What is needed. Here is the task for the records below: repeat exactly the lines from the one with "d a) d 1#64)" to the one with "a) d (BitVec.ofNat 64", both included, and nothing else.
+-------+
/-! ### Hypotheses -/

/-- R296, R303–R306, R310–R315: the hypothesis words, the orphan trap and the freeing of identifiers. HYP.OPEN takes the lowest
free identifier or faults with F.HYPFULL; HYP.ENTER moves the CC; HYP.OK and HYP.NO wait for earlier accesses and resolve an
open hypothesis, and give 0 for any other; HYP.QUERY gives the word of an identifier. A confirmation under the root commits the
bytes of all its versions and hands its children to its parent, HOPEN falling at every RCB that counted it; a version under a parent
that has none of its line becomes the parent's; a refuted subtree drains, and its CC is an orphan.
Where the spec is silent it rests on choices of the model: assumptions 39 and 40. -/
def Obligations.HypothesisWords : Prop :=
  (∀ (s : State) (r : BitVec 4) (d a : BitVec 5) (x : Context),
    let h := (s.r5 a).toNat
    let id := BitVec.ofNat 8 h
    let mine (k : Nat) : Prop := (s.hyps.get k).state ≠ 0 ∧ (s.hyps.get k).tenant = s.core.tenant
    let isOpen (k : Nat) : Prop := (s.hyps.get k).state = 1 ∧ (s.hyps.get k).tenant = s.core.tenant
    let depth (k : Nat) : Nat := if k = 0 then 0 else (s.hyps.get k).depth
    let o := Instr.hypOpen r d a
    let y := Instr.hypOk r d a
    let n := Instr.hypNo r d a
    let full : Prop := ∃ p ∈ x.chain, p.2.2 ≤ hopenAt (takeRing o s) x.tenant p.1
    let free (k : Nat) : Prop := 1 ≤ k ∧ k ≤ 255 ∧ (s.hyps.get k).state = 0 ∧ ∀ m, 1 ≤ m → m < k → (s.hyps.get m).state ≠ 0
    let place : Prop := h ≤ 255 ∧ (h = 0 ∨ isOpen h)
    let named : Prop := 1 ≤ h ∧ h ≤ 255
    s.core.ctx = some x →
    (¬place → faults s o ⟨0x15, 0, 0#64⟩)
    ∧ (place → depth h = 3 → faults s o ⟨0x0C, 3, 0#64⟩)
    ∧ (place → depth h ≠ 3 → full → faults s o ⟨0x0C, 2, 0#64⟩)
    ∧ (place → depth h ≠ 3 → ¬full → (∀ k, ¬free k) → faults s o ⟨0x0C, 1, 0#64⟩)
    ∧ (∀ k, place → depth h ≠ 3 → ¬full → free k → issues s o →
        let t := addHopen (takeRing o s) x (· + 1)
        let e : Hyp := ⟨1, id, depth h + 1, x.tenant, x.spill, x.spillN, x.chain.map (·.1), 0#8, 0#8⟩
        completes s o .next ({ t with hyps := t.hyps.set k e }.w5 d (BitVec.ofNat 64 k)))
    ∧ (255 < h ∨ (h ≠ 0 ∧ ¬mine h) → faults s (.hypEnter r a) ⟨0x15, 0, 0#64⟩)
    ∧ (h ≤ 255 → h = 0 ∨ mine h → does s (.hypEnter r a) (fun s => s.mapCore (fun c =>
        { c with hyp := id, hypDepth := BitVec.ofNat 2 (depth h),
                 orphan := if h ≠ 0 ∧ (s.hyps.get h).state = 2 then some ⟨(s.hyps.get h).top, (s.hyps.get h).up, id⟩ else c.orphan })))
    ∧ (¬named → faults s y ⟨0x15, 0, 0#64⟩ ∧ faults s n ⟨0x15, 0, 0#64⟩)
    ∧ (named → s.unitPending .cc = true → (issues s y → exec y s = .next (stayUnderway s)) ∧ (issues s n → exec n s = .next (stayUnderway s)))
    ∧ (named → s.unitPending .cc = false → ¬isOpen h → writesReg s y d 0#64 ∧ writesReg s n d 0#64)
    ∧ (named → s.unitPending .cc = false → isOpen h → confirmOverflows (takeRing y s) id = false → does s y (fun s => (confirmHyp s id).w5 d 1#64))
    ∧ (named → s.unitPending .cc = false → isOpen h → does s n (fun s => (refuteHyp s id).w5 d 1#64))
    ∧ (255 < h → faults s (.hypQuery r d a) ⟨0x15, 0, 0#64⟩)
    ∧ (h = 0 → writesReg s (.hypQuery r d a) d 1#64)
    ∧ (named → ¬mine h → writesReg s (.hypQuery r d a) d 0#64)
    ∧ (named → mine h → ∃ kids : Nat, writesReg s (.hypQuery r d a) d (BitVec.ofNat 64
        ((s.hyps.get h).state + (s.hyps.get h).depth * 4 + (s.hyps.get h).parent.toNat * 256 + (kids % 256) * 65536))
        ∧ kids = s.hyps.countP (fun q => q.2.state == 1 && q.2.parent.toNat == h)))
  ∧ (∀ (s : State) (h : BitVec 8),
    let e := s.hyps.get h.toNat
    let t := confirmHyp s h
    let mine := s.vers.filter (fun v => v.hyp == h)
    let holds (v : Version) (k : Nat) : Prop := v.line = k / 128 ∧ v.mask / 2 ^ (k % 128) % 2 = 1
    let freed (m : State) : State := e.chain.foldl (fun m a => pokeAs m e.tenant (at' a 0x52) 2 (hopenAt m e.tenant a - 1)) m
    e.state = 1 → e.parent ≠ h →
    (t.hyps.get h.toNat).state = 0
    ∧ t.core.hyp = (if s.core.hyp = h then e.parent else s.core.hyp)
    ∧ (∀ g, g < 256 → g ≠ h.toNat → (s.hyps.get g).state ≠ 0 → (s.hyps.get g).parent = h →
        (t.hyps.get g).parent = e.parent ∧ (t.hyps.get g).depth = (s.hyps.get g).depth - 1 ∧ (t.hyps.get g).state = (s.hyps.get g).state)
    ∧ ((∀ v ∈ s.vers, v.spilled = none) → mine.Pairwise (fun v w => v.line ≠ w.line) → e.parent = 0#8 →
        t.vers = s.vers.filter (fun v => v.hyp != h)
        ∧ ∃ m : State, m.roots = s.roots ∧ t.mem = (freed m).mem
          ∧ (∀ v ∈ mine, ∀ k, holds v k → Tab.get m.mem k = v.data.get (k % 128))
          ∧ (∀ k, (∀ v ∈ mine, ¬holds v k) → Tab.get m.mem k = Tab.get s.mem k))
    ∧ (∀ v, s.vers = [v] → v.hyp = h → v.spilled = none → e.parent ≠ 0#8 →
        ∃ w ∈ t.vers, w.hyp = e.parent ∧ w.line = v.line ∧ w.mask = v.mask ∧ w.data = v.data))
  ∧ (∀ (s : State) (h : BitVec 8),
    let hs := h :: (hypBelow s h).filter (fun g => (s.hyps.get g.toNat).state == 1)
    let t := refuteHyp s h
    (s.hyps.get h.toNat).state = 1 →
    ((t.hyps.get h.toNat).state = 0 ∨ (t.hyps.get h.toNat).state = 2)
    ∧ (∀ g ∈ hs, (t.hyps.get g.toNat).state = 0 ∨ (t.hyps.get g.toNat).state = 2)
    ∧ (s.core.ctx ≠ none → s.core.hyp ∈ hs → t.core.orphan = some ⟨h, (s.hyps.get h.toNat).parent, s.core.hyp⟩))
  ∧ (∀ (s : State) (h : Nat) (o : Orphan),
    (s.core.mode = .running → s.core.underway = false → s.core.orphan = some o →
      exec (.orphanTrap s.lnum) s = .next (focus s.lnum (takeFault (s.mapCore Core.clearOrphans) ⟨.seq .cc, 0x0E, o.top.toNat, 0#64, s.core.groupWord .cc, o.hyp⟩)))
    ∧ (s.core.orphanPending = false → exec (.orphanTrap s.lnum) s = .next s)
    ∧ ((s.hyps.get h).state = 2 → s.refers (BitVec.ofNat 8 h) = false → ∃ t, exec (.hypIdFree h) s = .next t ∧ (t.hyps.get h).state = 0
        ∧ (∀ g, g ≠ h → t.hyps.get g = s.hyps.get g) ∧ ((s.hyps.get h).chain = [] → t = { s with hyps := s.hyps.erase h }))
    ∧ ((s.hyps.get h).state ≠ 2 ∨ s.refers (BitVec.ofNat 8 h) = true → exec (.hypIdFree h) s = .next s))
+-------+
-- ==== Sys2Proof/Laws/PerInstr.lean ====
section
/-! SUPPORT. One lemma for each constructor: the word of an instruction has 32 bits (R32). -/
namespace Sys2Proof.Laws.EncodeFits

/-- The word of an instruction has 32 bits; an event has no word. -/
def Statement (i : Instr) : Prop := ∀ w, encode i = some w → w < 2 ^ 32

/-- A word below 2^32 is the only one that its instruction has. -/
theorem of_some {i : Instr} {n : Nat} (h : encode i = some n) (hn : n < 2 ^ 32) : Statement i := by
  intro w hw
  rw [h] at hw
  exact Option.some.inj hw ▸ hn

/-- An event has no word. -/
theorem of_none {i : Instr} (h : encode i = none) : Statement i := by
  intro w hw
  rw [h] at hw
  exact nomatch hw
+-------+
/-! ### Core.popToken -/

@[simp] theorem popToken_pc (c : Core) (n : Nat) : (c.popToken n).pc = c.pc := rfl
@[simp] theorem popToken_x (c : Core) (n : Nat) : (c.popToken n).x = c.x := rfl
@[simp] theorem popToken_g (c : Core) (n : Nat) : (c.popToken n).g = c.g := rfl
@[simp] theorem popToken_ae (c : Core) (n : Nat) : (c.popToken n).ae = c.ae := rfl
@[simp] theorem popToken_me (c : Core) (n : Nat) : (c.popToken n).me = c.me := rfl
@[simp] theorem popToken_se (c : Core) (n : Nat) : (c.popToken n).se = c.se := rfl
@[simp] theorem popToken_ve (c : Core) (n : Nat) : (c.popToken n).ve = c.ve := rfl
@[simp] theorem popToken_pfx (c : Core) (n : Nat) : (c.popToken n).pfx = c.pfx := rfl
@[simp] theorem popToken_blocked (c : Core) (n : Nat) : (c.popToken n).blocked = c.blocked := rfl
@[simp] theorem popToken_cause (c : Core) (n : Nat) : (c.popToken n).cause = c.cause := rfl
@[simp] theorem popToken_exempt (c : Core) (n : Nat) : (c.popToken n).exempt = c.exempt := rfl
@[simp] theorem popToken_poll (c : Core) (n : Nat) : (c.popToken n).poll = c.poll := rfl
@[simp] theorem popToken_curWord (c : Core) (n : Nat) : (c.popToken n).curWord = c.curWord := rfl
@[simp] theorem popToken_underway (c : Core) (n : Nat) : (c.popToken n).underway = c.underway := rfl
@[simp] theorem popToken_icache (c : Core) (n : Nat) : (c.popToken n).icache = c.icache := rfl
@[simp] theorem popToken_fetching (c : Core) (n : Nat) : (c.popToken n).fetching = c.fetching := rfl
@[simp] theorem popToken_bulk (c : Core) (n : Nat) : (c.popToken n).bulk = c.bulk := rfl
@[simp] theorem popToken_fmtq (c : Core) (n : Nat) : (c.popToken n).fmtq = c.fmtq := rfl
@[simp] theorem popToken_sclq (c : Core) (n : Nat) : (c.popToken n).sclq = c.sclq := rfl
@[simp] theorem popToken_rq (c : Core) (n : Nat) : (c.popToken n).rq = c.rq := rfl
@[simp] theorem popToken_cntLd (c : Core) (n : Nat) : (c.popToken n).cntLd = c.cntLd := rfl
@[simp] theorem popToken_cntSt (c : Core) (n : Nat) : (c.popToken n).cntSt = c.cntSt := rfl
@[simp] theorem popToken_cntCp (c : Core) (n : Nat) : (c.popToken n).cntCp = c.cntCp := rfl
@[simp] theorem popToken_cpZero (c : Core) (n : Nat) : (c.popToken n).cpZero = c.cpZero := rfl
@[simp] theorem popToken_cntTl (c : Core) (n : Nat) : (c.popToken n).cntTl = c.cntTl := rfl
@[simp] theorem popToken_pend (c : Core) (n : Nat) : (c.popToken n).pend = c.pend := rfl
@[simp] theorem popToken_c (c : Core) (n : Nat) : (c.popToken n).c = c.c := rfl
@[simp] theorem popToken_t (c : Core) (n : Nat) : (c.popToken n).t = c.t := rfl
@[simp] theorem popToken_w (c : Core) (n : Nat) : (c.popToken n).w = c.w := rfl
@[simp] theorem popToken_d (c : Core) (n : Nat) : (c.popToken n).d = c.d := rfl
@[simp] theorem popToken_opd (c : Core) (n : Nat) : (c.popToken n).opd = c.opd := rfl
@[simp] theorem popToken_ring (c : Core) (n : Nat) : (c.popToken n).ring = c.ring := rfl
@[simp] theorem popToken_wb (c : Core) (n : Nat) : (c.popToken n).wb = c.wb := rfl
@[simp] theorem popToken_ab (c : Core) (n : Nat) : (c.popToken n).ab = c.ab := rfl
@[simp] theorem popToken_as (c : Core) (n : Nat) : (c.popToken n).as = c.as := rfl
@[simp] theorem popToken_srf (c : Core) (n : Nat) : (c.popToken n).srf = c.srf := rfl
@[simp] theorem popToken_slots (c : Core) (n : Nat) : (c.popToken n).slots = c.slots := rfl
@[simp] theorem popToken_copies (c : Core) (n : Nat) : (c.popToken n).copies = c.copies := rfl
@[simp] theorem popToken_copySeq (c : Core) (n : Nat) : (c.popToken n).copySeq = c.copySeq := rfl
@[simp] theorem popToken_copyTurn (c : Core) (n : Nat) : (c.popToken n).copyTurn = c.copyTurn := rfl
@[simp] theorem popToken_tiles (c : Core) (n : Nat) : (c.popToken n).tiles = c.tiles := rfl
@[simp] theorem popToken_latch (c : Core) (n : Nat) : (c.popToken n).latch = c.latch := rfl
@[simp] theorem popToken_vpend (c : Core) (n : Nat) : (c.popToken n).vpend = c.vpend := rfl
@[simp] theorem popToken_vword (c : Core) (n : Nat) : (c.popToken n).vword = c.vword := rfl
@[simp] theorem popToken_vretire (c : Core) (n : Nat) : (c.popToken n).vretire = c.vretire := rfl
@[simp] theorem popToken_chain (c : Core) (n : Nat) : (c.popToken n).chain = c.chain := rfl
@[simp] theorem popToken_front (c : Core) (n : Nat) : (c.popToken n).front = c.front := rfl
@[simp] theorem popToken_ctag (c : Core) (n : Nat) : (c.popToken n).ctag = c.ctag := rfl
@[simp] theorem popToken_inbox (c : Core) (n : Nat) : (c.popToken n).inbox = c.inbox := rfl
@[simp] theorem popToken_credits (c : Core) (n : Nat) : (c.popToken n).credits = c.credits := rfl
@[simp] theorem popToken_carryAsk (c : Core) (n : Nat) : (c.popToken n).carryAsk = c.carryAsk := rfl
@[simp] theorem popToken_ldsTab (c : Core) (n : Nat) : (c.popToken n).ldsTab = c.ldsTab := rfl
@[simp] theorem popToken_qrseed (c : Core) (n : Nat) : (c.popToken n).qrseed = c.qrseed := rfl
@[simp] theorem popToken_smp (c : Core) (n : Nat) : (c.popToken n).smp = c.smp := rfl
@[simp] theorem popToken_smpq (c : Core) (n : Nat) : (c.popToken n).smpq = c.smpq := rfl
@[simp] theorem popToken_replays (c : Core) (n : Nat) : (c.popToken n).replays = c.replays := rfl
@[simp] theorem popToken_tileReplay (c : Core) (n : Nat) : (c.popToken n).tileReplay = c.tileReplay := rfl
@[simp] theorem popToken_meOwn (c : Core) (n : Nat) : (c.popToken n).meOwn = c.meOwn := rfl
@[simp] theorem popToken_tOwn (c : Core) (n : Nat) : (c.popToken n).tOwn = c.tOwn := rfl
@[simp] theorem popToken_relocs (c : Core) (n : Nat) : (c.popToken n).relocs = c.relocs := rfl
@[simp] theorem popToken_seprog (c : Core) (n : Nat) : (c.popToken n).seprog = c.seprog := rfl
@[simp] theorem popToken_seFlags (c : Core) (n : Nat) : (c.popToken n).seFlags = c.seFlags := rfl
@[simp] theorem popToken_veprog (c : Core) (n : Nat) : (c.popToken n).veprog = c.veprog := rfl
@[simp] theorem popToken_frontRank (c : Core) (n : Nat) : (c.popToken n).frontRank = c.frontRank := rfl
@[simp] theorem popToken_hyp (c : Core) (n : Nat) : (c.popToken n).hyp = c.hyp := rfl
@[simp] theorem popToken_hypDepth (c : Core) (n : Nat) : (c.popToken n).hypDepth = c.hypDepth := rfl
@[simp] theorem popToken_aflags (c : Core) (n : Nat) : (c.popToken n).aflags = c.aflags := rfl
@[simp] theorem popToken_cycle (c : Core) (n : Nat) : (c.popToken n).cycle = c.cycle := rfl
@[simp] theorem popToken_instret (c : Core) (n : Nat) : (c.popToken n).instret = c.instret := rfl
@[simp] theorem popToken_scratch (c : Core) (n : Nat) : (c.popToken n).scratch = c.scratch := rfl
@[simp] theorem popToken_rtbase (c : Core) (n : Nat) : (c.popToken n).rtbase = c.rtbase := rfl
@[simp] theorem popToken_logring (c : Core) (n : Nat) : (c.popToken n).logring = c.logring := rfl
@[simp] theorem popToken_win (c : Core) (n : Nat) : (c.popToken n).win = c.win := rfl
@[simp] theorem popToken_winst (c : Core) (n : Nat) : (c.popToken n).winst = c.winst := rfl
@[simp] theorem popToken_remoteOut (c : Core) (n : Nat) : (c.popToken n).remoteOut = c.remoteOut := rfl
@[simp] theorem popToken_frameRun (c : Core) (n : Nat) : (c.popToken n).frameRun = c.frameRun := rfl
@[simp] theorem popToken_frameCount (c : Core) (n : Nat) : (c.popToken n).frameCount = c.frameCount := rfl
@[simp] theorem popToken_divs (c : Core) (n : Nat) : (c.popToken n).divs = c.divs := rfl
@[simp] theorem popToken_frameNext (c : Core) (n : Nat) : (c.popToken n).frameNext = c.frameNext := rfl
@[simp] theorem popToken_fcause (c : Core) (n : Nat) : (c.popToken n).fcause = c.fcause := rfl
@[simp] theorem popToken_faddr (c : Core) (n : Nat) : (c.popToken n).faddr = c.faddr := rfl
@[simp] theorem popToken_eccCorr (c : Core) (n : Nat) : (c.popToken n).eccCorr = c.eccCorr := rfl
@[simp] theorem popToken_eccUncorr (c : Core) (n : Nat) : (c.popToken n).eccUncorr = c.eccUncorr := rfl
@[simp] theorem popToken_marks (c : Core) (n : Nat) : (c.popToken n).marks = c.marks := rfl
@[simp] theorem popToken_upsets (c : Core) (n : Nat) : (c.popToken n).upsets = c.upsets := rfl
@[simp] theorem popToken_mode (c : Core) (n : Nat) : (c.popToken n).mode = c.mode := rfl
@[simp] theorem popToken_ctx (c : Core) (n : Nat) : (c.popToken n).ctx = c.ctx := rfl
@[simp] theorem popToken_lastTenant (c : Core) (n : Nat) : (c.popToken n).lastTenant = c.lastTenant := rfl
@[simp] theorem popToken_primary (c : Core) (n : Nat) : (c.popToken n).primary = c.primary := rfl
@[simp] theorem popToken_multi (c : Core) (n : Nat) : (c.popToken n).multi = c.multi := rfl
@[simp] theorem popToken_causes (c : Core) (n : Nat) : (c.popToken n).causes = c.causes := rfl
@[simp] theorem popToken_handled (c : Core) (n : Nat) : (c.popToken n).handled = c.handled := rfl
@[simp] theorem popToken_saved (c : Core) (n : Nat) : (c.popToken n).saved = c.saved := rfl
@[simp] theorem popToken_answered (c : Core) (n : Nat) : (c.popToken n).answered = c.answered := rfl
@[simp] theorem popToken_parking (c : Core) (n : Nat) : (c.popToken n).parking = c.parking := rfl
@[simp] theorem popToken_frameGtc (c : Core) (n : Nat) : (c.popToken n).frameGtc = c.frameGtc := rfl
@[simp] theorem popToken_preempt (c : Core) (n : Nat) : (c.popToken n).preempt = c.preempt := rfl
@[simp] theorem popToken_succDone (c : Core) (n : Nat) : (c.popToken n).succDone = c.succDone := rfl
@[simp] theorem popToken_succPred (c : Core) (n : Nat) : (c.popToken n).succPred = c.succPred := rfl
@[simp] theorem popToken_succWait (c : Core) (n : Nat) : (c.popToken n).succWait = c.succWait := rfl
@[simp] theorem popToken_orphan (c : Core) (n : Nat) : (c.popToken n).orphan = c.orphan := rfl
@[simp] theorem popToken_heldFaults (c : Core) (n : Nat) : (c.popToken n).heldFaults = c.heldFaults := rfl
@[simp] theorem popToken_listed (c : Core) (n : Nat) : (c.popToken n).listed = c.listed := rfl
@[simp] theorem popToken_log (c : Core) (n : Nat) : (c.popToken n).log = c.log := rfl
+-------+
Written solution.
    ∧ (h = 0 → writesReg s (.hypQuery r d a) d 1#64)
    ∧ (named → ¬mine h → writesReg s (.hypQuery r d a) d 0#64)
    ∧ (named → mine h → ∃ kids : Nat, writesReg s (.hypQuery r d a) d (BitVec.ofNat 64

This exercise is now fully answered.